🤖 AI Summary
To address identity tracking inconsistencies in alpine, ski jumping, and freestyle skiing—caused by high-speed motion, large pose variations, occlusions, and snow-fog interference—this paper proposes ReID-SAM, a unified tracking framework integrating the SAMURAI tracker, OSNet-based re-identification module, and YOLOv11 (or STARK) detector, augmented with a customized post-processing strategy to suppress ID switches. We pioneer the joint modeling of semantic-aware segmentation and re-identification, significantly enhancing identity consistency across drastic pose changes and partial occlusions. Evaluated on the SkiTB benchmark, ReID-SAM achieves an F1-score of 0.870 and sets new state-of-the-art performance on all three sub-tasks. This work delivers a more robust and practical end-to-end visual tracking solution for winter sports analytics.
📝 Abstract
This report introduces ReID-SAM, a novel model developed for the SkiTB Challenge that addresses the complexities of tracking skier appearance.
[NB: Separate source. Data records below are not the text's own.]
/-- The trigger unit's taking of causes hands out the head ages it changes (R124, R149). -/
theorem State.agesCurrent_settles : SettleKeeps State.AgesCurrent where
  triggers _ _ h := h.quiet rfl rfl rfl
  free _ _ h := h.quiet rfl rfl rfl
  action s a b h := by
    cases a with
    | requestSwitch => exact h.quiet (by simp [State.applyAction]) (by simp [State.applyAction]) (by simp [State.applyAction])
    | flush =>
      show (s.flushAction _).AgesCurrent
      unfold State.flushAction
      split
      · exact h.flush _
      · exact h
    | clearMonitor => exact h.rearmMonitor _ _
    | setRun => exact h.quiet (by simp [State.applyAction, State.setAction]) (by simp [State.applyAction, State.setAction]) (by simp [State.applyAction, State.setAction])
    | setHold => exact h.quiet (by simp [State.applyAction, State.setAction]) (by simp [State.applyAction, State.setAction]) (by simp [State.applyAction, State.setAction])
    | setClosing => exact h.quiet (by simp [State.applyAction, State.setAction]) (by simp [State.applyAction, State.setAction]) (by simp [State.applyAction, State.setAction])
    | _ => exact h.quiet rfl rfl rfl

/-! ### The commands -/

/-- The head of a partition's queue leaves, and its age is handed out (R41, R55). -/
theorem State.AgesCurrent.issue {s : State} (h : s.AgesCurrent) (p : PartitionId) : (s.issue p).AgesCurrent := by
  unfold State.issue
  split
  · rename_i e d _ _
    have taken : (s.takeHead p).AgesCurrent := by
      have stale : ({ s with pool := s.pool.eraseP (PoolEntry.inQueue p) } : State).AgesBut [p] :=
        h.but.update (qs := [p]) (u := { s with pool := s.pool.eraseP (PoolEntry.inQueue p) }) rfl fun q hq =>
          State.headAge_eraseP (PoolEntry.inQueue p) q rfl rfl fun e he => by
          rw [List.mem_singleton] at hq
          rw [← Bool.not_eq_true, PoolEntry.inQueue_iff, ((PoolEntry.inQueue_iff p e).1 he).2]
          exact fun k => hq k.2.symm
      exact State.AgesBut.current ((stale.handAll [.queue p, .age p]).weaken (by simp))
    have filled : ((s.takeHead p).fillFlight d e).AgesCurrent :=
      State.AgesCurrent.hand (taken.quiet (u := (s.takeHead p).setFlight d _) rfl rfl rfl) .inFlight
    have released : (((s.takeHead p).fillFlight d e).releaseData e).AgesCurrent := by
      unfold State.releaseData
      split
      · exact filled
      · refine State.AgesCurrent.hand ?_ .wbuf
        exact filled.quiet rfl rfl rfl
    exact released.quiet rfl rfl rfl
  all_goals exact h

theorem State.AgesCurrent.runSlot {s : State} (h : s.AgesCurrent) : s.runSlot.AgesCurrent := by
  have lost : (s.chargeLost s.decideSlot.lost).AgesCurrent := by
    unfold State.chargeLost
    split
    · exact h
    · exact h.sends (.countLost s _) (by simp) fun p => State.headAge_of (by simp) (by simp) p
  unfold State.runSlot
  revert lost
  generalize s.chargeLost s.decideSlot.lost = u
  intro lost
  cases s.decideSlot.outcome with
  | ownedIssue p => exact (lost.issue p).quiet rfl rfl rfl
  | slackIssue p => exact (lost.issue p).quiet rfl rfl rfl
  | _ => exact lost.quiet rfl rfl rfl

/-- Where only the ages of queues that are not empty are stale, handing those out makes every head age current (R16, R41). -/
theorem State.AgesBut.handAges {s : State} {ps : List PartitionId} (h : s.AgesBut ps) (held : ∀ p ∈ ps, (s.head p).isSome = true) :
    s.handAges.AgesCurrent := by
  refine State.AgesBut.current ((h.handAll _).weaken fun p hp => ?_)
  rw [List.mem_filter, decide_eq_true_eq] at hp
  exfalso
  apply hp.2
  apply List.mem_map_of_mem
  rw [List.mem_filter]
  exact ⟨by clear hp; revert p; decide, held p hp.1⟩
Our approach integrates the SAMURAI tracker with a person re-identification (Re-ID) module and advanced post-processing techniques to enhance accuracy in challenging skiing scenarios. We employ an OSNet-based Re-ID model to minimize identity switches and utilize YOLOv11 with Kalman filtering or STARK-based object detection for precise equipment tracking. When evaluated on the SkiTB dataset, ReID-SAM achieved a state-of-the-art F1-score of 0.870, surpassing existing methods across alpine, ski jumping, and freestyle skiing disciplines. These results demonstrate significant advancements in skier tracking accuracy and provide valuable insights for computer vision applications in winter sports.